Hyperkalemia: Abnormal elevation of serum potassium levels (greater than or equal to 5.5 mEq/liter) can occur with all potassium-sparing diuretic combinations, including DYAZIDE. Hyperkalemia is more likely to occur in patients with renal impairment and diabetes (even without evidence of renal impairment), and in the elderly or severely ill. Since uncorrected hyperkalemia may be fatal, serum potassium levels must be monitored at frequent intervals especially in patients first receiving DYAZIDE, when dosages are changed or with any illness that may influence renal function.
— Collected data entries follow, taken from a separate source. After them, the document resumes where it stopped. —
/-- A free entry is taken for a booking whose slot is not LIVE, whose interval meets no other of its room, and whose order is
unbound. -/
theorem Booked.take (h : Booked slot entry sched bind) (i : Nat) (e : PoolEntry) (hi : entry i = none)
    (hslot : ∀ j, slot e.at_ ≠ .live j) (hint : e.start < e.stop)
    (hap : ∀ j d, entry j = some d → d.at_.book = e.at_.book → d.at_.room = e.at_.room →
      ¬ Overlaps e.start e.stop d.start d.stop)
    (hord : ∀ o, e.order = some o → bind o = none)
    (hs : ∀ r, slot' r = if r = e.at_ then .live i else slot r)
    (he : ∀ j, entry' j = if j = i then some e else entry j)
    (hl : ∀ b r, sched' b r =
      if b = e.at_.book ∧ r = e.at_.room then insertByStart (startIn entry') i (sched b r) else sched b r)
    (hb : ∀ o, bind' o = if e.order = some o then some i else bind o) : Booked slot' entry' sched' bind' := by
  have hnot : ∀ b r, i ∉ sched b r := by
    intro b r hm
    obtain ⟨d, hd, _⟩ := (h.listed b r i).1 hm
    rw [hi] at hd
    cases hd
  have hstart : ∀ b r, ∀ j ∈ sched b r, startIn entry j = startIn entry' j := by
    intro b r j hj
    have : j ≠ i := fun h0 => hnot b r (h0 ▸ hj)
    unfold startIn
    rw [he, if_neg this]
  constructor
  · intro r j
    rw [hs]
    by_cases hr : r = e.at_
    · rw [if_pos hr]
      constructor
      · intro h0
        cases h0
        exact ⟨e, by rw [he, if_pos rfl], hr.symm⟩
      · rintro ⟨d, hd, hdr⟩
        rw [he] at hd
        by_cases hj : j = i
        · rw [hj]
        · rw [if_neg hj] at hd
          exact absurd ((h.slots r j).2 ⟨d, hd, hdr⟩) (hr ▸ hslot j)
    · rw [if_neg hr, h.slots]
      constructor
      · rintro ⟨d, hd, hdr⟩
        refine ⟨d, ?_, hdr⟩
        rw [he, if_neg]
        · exact hd
        · intro h0
          rw [h0, hi] at hd
          cases hd
      · rintro ⟨d, hd, hdr⟩
        rw [he] at hd
        by_cases hj : j = i
        · rw [if_pos hj] at hd
          cases hd
          exact absurd hdr.symm hr
        · rw [if_neg hj] at hd
          exact ⟨d, hd, hdr⟩
  · intro b r j
    have hold := h.listed b r j
    have hiff : (∃ d, entry' j = some d ∧ d.at_.book = b ∧ d.at_.room = r) ↔
        (j = i ∧ b = e.at_.book ∧ r = e.at_.room) ∨ j ∈ sched b r := by
      rw [hold]
      constructor
      · rintro ⟨d, hd, h1, h2⟩
        rw [he] at hd
        by_cases hj : j = i
        · rw [if_pos hj] at hd
          cases hd
          exact .inl ⟨hj, h1.symm, h2.symm⟩
        · rw [if_neg hj] at hd
          exact .inr ⟨d, hd, h1, h2⟩
      · rintro (⟨hj, h1, h2⟩ | ⟨d, hd, h1, h2⟩)
        · exact ⟨e, by rw [he, if_pos hj], h1.symm, h2.symm⟩
        · refine ⟨d, ?_, h1, h2⟩
          rw [he, if_neg]
          · exact hd
          · intro h0
            rw [h0, hi] at hd
            cases hd
    rw [hl, hiff]
    split
    · rename_i hbr
      rw [mem_insertByStart]
      simp [hbr]
    · rename_i hbr
      constructor
      · exact .inr
      · rintro (⟨_, h1⟩ | h1)
        · exact absurd h1 hbr
        · exact h1
  · intro b r
    rw [hl]
    split
    · exact insertByStart_nodup _ _ _ (h.once b r) (hnot b r)
    · exact h.once b r
  · intro b r
    have := sorted_congr _ (startIn entry') _ (hstart b r) (h.sorted b r)
    rw [hl]
    split
    · exact insertByStart_sorted _ _ _ this
    · exact this
  · intro j k d f hd hf hjk hbk hrm
    rw [he] at hd hf
    by_cases hj : j = i
    · rw [if_pos hj] at hd
      cases hd
      rw [if_neg (fun h0 => hjk (hj.trans h0.symm))] at hf
      exact hap k f hf hbk.symm hrm.symm
    · rw [if_neg hj] at hd
      by_cases hk : k = i
      · rw [if_pos hk] at hf
        cases hf
        intro ho
        exact hap j d hd hbk hrm ⟨ho.2, ho.1⟩
      · rw [if_neg hk] at hf
        exact h.apart j k d f hd hf hjk hbk hrm
  · intro j d hd
    rw [he] at hd
    split at hd
    · cases hd
      exact hint
    · exact h.interval j d hd
  · intro o j
    rw [hb]
    split
    · rename_i ho
      constructor
      · intro h0
        cases h0
        exact ⟨e, by rw [he, if_pos rfl], ho⟩
      · rintro ⟨d, hd, hdo⟩
        rw [he] at hd
        by_cases hj : j = i
        · rw [hj]
        · rw [if_neg hj] at hd
          have := (h.bound o j).2 ⟨d, hd, hdo⟩
          rw [hord o ho] at this
          cases this
    · rename_i ho
      rw [h.bound]
      constructor
      · rintro ⟨d, hd, hdo⟩
        refine ⟨d, ?_, hdo⟩
        rw [he, if_neg]
        · exact hd
        · intro h0
          rw [h0, hi] at hd
          cases hd
      · rintro ⟨d, hd, hdo⟩
        rw [he] at hd
        by_cases hj : j = i
        · rw [if_pos hj] at hd
          cases hd
          exact absurd hdo ho
        · rw [if_neg hj] at hd
          exact ⟨d, hd, hdo⟩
Each Dyazide capsule for oral use, with opaque red cap and opaque white body, contains hydrochlorothiazide 25 mg and triamterene 37.5 mg, and is imprinted with the product name DYAZIDE and SB. Hydrochlorothiazide is a diuretic/antihypertensive agent and triamterene is an antikaliuretic agent.

This fixed combination drug is not indicated for the initial therapy of edema or hypertension except in individuals in whom the development of hypokalemia cannot be risked.

Dyazide is indicated for the treatment of hypertension or edema in patients who develop hypokalemia on hydrochlorothiazide alone.

Dyazide is also indicated for those patients who require a thiazide diuretic and in whom the development of hypokalemia cannot be risked.

Dyazide may be used alone or as an adjunct to other antihypertensive drugs, such as beta-blockers. Since Dyazide may enhance the action of these agents, dosage adjustments may be necessary.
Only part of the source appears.